Даже самые устойчивые из нас знают, однако, что прочная идентичность остается вымыслом. Боль в текстах Дюрас как раз и заклинает своими пустыми словами этот невозможный траур, который, если бы он был завершен, отделил бы нас от нашего патологического нутра и замуровал бы нас в виде независимых и единых в себе субъектов. Поэтому боль захватывает нас и влечет к опасным границам нашей психической жизни.

 

Модерн и постмодерн

 

Литература наших болезней — она сопровождает скорби, вызванные и усиленные, вне всяких сомнений, современным миром и при этом остающиеся основополагающими, трансисторическими.

Литература пределов — она такова еще и потому, что раскрывает пределы именуемого. Эллиптические речи героев, навязчивое упоминание «ничто», которое должно стать выжимкой болезни боли, указывают на крушение наших слов перед неименуемым аффектом. Это молчание, как мы сказали, напоминает «ничто», которое глаз Валери увидел в печи, раскаляющейся среди чудовищного хаоса. Дюрас не создает его оркестровку в отличие от Малларме, который искал музыку слов, или Беккета, оттачивающего синтаксис, который то топчется на месте, то судорожно бросается вперед, искажая поступательное развитие повествования. Удвоение героев, так же как и вписанное молчание как таковое, упор на «ничто» (и «нечего сказать») как предельное проявление боли приводят Дюрас к блеклости смысла. В соединении с риторической неловкостью это образует универсум волнующего и заразительного страдания.

Это письмо, в историческом и психологическом смысле определенное модерном, сегодня встречает вызов постмодерна. Речь идет теперь о том, чтобы видеть в «болезни боли» только один момент повествовательного синтеза, способного увлечь в свой сложный водоворот как философские размышления, так и эротические контратаки или же забавные удовольствия. Постмодерн ближе к человеческой комедии, чем к пропасти страдания. Не утратил ли ад как таковой, подвергнутый в послевоенной литературе глубинному исследованию, свою инфернальную недоступность, став повседневной, прозрачной, почти банальной участью — то есть, «ничем» — как и наши «истины», отныне визуализированные, освоенные телевидением и в целом не такие уж и тайные?.. Желание комедии начинает сегодня теснить — не отказывая ей в признании — заботу об этой истине без трагедии, об этой меланхолии без чистилища. На память приходят Мариво и Кребильон.

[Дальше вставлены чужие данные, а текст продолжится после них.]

/-- The effect of an instruction other than its place in the code; none: an access outside the region. -/
def Ctx.exec (c : Ctx) : Voler → Option Ctx
  | .nop | .loop _ _ _ | .end_ => some c
  | .ldi d imm => some { c with x := c.x.setD d (imm.signExtend 24) }
  | .ldih d imm => some { c with x := c.x.setD d (BitVec.ofNat 24 (imm.toNat * 4096 + (c.x.dReg d).toNat % 4096)) }
  | .lda k i rel imm =>
    some { c with x := c.x.setPtr k i (if rel then mod15 (c.base + imm.toNat : Nat) else imm) }
  | .mva k i toD d =>
    some { c with x := if toD then c.x.setD d (c.x.getPtr k i) else c.x.setPtr k i ((c.x.dReg d).setWidth 16) }
  | .mov d s => some { c with x := c.x.setD d (c.x.dReg s) }
  | .sel d s t k => some { c with x := c.x.setD d (if selHolds c.x k then c.x.dReg s else c.x.dReg t) }
  | .ld d am => (c.read am).map (fun (v, c) => { c with x := c.x.setD d v })
  | .st d am => c.write am (c.x.dReg d)
  | .ld2 d e m1 m2 =>
    match c.read m1 with
    | some (v, c) => (c.read m2).map (fun (w, c) => { c with x := (c.x.setD d v).setD e w })
    | none => none
  | .sta a r am =>
    let (v, x) := c.x.limited a r
    { c with x := x }.write am v
  | .add d s t sat => some { c with x := c.x.alu d sat (c.x.dVal s + c.x.dVal t) }
  | .sub d s t sat => some { c with x := c.x.alu d sat (c.x.dVal s - c.x.dVal t) }
  | .neg d s sat => some { c with x := c.x.alu d sat (-c.x.dVal s) }
  | .abs d s sat => some { c with x := c.x.alu d sat (c.x.dVal s).natAbs }
  | .and d s t => some { c with x := c.x.setD d (c.x.dReg s &&& c.x.dReg t) }
  | .or d s t => some { c with x := c.x.setD d (c.x.dReg s ||| c.x.dReg t) }
  | .xor d s t => some { c with x := c.x.setD d (c.x.dReg s ^^^ c.x.dReg t) }
  | .shl d s sat k => some { c with x := c.x.alu d sat (c.x.dVal s * 2 ^ (k : Nat)) }
  | .shr d s k => some { c with x := c.x.setD d (BitVec.ofInt 24 (idiv (c.x.dVal s) (2 ^ (k : Nat)))) }
  | .cmp s t => some { c with x := (c.x.setFlag 16 (c.x.dReg s == c.x.dReg t)).setFlag 17 (decide (c.x.dVal s < c.x.dVal t)) }
  | .min d s t => some { c with x := c.x.setD d (if c.x.dVal s ≤ c.x.dVal t then c.x.dReg s else c.x.dReg t) }
  | .max d s t => some { c with x := c.x.setD d (if c.x.dVal s ≤ c.x.dVal t then c.x.dReg t else c.x.dReg s) }
  | .addi d s sat imm => some { c with x := c.x.alu d sat (c.x.dVal s + imm.toInt) }
  | .mac a sub clr s t =>
    some { c with x := c.x.accSum a (c.x.accBase a clr + signed sub (c.x.product (c.x.dVal s) (c.x.dVal t))) }
  | .mac2 a sub clr s t u v =>
    some { c with x := c.x.accSum a (c.x.accBase a clr
      + signed sub (c.x.product (c.x.dVal s) (c.x.dVal t) + c.x.product (c.x.dVal u) (c.x.dVal v))) }
  | .dmac a b s t u v sa sb =>
    let y := c.x.accSum a ((c.x.acc a).toInt + signed sa (c.x.product (c.x.dVal s) (c.x.dVal t)))
    some { c with x := y.accSum b ((c.x.acc b).toInt + signed sb (c.x.product (c.x.dVal u) (c.x.dVal v))) }
  | .macm a sub clr s am =>
    let n := c.x.dVal s
    (c.read am).map (fun (v, c) => { c with x := c.x.accSum a (c.x.accBase a clr + signed sub (c.x.product n v.toInt)) })
  | .tapx a sub move pc pd dm dk xm dir => c.tapx a sub move pc pd dm dk xm dir
  | .adda a b sub => some { c with x := c.x.accSum a ((c.x.acc a).toInt + signed sub (c.x.acc b).toInt) }
  | .accld a s pos => some { c with x := c.x.setAcc a (accLoad (c.x.acc a) (c.x.dReg s) pos) }
  | .ash a k =>
    let n := ashCount k
    let v := (c.x.acc a).toInt
    some { c with x := if 0 ≤ n then c.x.accSum a (v * 2 ^ n.toNat) else c.x.setAcc a (BitVec.ofInt 56 (idiv v (2 ^ (-n).toNat))) }
  | .rda a r view d =>
    match view with
    | .limited =>
      let (v, x) := c.x.limited a r
      some { c with x := x.setD d v }
    | _ => some { c with x := c.x.setD d (accView (c.x.acc a) view) }
  | .rdesr d => some { c with x := c.x.setD d (c.x.esr.setWidth 24) }
  | .wresr clear mask val =>
    let e := c.x.esr &&& ~~~ (wordN (clear.toNat * 256))
    some { c with x := { c.x with esr := keepBits e (wordN val.toNat) (0xFFFFFFF8 + (7 - mask.toNat)) } }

Новый мир любви желает проявиться в вечном возвращении исторических и ментальных циклов. Зима заботы сменяется искусственностью подобия; блеклость скуки — захватывающим весельем пародии. И наоборот. То есть истина находит свой путь в переливах напускных увеселений — и так же она способна утвердиться в зеркальных играх боли. В конце концов, не определяется ли чудо психической жизни именно этими чередованиями защитных реакций и провалов, улыбок и слез, солнца и меланхолии?

 

 

Мастер живого слова

 

«Именем Отца, Сына… и Женщины?»

Юлия Кристева

 

«Юлия Кристева изменяет порядок вещей: она всегда разрушает последнюю, только что рожденную в науке концепцию, которая, казалось, могла бы нас удовлетворить и вселить в нас гордость: отвергая уже высказанное, ниспровергая власть монологической науки и преемственности, она настойчиво ищет истинное».

Ролан Барт

 

Читатель держит перед собой труд, написанный одним из самых известных и уважаемых в международной научной и культурной среде интеллектуалов — Юлией Кристевой, выдающимся французским психоаналитиком, философом, лингвистом, писателем.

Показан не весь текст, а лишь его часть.